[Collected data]
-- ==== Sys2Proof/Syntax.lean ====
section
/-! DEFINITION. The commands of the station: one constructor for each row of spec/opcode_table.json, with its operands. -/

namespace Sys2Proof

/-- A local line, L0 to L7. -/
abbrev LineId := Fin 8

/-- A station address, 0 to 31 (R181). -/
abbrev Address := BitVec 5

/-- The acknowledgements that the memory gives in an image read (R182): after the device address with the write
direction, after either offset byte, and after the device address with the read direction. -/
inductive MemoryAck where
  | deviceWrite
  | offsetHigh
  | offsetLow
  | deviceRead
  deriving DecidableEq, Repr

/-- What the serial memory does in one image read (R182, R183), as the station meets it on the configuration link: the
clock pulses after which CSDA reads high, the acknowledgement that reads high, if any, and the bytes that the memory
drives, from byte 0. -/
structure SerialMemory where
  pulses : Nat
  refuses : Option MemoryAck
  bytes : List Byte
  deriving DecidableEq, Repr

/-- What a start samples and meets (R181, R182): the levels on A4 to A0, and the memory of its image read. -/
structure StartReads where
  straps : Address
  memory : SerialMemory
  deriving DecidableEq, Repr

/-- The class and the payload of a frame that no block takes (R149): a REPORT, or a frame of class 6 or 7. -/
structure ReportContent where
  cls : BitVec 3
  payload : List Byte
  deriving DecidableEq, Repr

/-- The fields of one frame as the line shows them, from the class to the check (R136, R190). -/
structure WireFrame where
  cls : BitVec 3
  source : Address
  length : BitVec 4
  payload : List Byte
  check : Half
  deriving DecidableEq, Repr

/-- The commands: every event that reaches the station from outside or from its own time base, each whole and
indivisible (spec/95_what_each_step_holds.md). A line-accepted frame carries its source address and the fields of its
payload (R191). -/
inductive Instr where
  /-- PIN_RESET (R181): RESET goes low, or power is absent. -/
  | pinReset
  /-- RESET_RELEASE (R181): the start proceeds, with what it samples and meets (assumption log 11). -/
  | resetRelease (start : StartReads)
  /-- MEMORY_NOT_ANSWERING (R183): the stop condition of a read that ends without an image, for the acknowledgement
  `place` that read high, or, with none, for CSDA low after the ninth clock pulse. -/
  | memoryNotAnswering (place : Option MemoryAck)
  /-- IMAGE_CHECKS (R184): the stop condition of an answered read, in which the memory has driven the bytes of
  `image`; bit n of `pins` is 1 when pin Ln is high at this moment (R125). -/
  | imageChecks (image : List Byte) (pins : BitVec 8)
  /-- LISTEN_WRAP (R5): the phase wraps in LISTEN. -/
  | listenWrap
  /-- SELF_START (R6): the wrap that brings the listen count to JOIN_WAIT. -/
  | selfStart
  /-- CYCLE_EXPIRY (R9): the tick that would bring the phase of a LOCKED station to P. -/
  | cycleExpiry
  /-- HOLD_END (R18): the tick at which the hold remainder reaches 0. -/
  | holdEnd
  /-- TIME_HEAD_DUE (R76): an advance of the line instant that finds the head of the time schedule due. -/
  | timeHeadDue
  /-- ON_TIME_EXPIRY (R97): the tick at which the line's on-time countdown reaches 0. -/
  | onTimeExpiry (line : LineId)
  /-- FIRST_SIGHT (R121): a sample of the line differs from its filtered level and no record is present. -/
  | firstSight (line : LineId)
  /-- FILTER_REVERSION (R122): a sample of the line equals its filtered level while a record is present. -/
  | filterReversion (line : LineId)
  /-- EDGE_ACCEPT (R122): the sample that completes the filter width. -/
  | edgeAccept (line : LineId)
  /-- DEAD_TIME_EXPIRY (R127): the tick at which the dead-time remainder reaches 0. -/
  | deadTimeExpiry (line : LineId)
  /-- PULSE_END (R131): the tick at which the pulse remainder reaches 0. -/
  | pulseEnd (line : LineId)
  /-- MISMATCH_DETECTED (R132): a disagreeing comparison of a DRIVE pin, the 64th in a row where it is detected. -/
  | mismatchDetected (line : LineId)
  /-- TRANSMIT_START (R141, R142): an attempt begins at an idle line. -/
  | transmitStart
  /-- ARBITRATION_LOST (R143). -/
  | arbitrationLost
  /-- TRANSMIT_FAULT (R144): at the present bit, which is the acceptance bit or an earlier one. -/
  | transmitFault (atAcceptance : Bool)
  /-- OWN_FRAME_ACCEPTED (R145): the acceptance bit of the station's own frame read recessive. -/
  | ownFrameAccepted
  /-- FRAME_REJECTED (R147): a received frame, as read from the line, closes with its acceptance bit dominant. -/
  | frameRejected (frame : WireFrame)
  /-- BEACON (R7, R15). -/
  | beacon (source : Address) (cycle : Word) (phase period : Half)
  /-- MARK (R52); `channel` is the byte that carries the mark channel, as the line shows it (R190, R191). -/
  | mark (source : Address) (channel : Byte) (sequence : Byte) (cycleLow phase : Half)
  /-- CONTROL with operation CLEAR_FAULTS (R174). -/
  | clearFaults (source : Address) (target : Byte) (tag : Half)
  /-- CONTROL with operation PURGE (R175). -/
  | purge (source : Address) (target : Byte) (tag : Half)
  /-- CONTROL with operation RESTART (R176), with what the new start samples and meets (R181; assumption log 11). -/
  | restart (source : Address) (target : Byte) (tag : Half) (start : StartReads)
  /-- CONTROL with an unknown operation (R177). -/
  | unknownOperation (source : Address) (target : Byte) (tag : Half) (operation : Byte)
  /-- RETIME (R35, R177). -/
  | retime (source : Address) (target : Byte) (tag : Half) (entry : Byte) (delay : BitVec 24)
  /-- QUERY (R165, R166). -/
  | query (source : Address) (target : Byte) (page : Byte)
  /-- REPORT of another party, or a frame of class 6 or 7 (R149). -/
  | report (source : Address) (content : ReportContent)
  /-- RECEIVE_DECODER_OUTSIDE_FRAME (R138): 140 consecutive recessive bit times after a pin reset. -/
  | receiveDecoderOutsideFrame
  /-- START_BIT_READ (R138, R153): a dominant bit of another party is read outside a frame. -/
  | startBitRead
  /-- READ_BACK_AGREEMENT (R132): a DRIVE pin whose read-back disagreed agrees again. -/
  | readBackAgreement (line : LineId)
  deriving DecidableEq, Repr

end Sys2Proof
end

* * *

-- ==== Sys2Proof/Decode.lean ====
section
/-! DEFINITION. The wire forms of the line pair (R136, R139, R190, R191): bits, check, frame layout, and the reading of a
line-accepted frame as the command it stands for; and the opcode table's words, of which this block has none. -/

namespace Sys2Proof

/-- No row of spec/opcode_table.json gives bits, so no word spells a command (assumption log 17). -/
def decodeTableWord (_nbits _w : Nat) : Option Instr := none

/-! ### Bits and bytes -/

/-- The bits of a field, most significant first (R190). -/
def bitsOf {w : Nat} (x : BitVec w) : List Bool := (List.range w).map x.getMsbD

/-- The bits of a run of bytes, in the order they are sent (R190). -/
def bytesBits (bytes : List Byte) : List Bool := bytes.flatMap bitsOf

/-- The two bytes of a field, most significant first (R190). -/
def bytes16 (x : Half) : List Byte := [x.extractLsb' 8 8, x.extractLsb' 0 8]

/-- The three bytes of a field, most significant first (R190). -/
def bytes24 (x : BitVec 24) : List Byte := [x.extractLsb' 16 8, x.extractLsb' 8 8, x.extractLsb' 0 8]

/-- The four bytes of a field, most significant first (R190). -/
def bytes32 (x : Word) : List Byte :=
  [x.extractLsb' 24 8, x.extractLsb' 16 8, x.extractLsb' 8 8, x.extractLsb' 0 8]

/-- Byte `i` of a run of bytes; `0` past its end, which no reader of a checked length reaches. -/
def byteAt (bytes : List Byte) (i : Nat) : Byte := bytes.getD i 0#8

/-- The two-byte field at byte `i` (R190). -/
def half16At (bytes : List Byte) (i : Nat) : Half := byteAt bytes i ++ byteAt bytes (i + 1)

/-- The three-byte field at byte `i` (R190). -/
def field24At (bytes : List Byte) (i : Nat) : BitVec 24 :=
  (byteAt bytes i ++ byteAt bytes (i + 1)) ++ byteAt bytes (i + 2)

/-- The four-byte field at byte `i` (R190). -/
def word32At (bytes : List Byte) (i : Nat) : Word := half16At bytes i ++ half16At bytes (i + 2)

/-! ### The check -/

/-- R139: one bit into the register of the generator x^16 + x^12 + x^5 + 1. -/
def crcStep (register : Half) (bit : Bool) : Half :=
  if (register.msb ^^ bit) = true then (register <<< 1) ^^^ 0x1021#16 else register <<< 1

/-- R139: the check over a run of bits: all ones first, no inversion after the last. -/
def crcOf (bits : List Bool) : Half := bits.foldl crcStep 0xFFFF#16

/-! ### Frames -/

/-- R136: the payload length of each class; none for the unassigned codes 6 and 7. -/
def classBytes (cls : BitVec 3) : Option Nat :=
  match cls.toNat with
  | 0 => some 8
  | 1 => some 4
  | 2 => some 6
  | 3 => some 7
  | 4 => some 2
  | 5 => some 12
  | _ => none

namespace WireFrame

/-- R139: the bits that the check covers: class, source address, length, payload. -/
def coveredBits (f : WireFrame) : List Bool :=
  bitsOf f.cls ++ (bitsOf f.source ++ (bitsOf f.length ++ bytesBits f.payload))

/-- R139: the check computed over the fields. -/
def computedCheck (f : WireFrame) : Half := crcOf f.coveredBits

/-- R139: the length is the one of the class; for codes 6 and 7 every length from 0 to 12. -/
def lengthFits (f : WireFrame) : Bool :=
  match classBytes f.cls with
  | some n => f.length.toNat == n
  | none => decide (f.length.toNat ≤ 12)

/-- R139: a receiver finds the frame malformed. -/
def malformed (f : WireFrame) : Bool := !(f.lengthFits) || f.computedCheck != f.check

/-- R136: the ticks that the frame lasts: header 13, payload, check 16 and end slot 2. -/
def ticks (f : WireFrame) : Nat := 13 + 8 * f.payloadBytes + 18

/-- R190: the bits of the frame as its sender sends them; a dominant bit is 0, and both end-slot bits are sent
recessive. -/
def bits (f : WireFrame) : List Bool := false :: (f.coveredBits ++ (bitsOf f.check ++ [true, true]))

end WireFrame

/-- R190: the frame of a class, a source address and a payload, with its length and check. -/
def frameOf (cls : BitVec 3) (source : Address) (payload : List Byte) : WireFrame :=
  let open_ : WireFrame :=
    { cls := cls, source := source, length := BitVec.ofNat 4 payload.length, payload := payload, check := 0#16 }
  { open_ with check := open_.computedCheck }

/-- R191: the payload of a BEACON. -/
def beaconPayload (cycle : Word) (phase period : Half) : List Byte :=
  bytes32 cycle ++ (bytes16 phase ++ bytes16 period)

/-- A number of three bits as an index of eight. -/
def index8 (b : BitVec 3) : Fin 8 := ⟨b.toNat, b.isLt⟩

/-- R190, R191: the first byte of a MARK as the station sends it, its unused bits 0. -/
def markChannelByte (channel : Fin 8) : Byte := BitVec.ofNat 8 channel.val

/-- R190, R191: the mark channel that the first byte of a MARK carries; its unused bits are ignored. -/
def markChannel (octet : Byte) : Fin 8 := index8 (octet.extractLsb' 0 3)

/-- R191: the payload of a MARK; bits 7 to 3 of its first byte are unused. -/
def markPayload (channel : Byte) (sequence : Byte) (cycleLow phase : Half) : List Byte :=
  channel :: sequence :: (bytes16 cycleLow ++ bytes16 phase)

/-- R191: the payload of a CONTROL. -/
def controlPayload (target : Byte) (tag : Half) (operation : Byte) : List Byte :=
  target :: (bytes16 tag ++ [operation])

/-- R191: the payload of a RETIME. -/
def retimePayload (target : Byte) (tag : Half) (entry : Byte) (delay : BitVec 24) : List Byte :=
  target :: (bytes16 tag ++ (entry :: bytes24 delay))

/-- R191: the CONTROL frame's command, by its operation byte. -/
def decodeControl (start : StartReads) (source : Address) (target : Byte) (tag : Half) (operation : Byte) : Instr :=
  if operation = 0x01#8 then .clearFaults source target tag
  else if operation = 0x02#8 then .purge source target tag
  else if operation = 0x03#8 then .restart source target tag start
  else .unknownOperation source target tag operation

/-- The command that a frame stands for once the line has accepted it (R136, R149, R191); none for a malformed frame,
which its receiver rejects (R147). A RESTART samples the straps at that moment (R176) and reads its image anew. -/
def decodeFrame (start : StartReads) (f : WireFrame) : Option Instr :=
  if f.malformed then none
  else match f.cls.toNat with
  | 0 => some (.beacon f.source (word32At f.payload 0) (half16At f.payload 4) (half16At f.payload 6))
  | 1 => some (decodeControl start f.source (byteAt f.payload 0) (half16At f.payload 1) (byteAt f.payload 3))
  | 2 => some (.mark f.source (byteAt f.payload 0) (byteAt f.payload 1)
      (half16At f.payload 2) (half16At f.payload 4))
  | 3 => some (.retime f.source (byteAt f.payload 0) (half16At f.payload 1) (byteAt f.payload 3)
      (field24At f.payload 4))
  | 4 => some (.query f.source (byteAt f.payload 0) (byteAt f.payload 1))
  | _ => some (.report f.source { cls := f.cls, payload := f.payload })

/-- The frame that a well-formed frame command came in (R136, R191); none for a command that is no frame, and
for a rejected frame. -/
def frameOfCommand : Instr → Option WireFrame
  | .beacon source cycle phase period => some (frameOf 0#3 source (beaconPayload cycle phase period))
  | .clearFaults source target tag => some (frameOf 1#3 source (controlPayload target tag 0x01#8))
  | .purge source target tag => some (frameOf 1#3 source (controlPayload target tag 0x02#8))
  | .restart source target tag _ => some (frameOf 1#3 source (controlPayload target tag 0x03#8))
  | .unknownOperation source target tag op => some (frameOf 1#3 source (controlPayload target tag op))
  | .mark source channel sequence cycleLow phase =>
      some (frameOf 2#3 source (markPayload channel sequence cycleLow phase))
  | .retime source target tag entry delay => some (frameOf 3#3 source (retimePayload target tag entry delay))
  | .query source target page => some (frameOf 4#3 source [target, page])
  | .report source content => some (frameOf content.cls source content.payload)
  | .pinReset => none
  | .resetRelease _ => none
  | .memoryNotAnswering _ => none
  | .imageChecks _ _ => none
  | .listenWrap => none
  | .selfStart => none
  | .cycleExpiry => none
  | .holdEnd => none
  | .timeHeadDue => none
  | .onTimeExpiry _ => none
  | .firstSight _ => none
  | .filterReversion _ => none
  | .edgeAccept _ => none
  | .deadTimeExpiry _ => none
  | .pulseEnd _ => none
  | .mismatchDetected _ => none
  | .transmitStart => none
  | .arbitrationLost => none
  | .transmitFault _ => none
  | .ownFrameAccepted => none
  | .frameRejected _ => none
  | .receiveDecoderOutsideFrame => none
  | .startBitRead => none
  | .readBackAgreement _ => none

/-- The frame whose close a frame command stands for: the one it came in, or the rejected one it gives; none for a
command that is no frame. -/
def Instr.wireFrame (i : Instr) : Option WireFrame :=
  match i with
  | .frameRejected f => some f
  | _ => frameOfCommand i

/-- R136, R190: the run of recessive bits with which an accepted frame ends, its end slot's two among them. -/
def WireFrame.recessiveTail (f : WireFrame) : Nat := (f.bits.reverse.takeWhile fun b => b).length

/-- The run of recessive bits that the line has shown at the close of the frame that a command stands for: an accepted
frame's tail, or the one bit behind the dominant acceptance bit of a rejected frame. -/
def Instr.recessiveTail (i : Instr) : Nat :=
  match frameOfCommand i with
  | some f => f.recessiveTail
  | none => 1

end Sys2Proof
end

* _What this task involves_
Taking the records above, retype every line from the one with "def crcOf (bits" down to the one with "def coveredBits (f", exactly and with nothing else.

* _Answer area_
def crcOf (bits : List Bool) : Half := bits.foldl crcStep 0xFFFF#16

/-! ### Frames -/

/-- R136: the payload length of each class; none for the unassigned codes 6 and 7. -/
def classBytes (cls : BitVec 3) : Option Nat :=
  match cls.toNat with
  | 0 => some 8
  | 1 => some 4
  | 2 => some 6
  | 3 => some 7
  | 4 => some 2
  | 5 => some 12
  | _ => none

namespace WireFrame

/-- R139: the bits that the check covers: class, source address, length, payload. -/
def coveredBits (f : WireFrame) : List Bool :=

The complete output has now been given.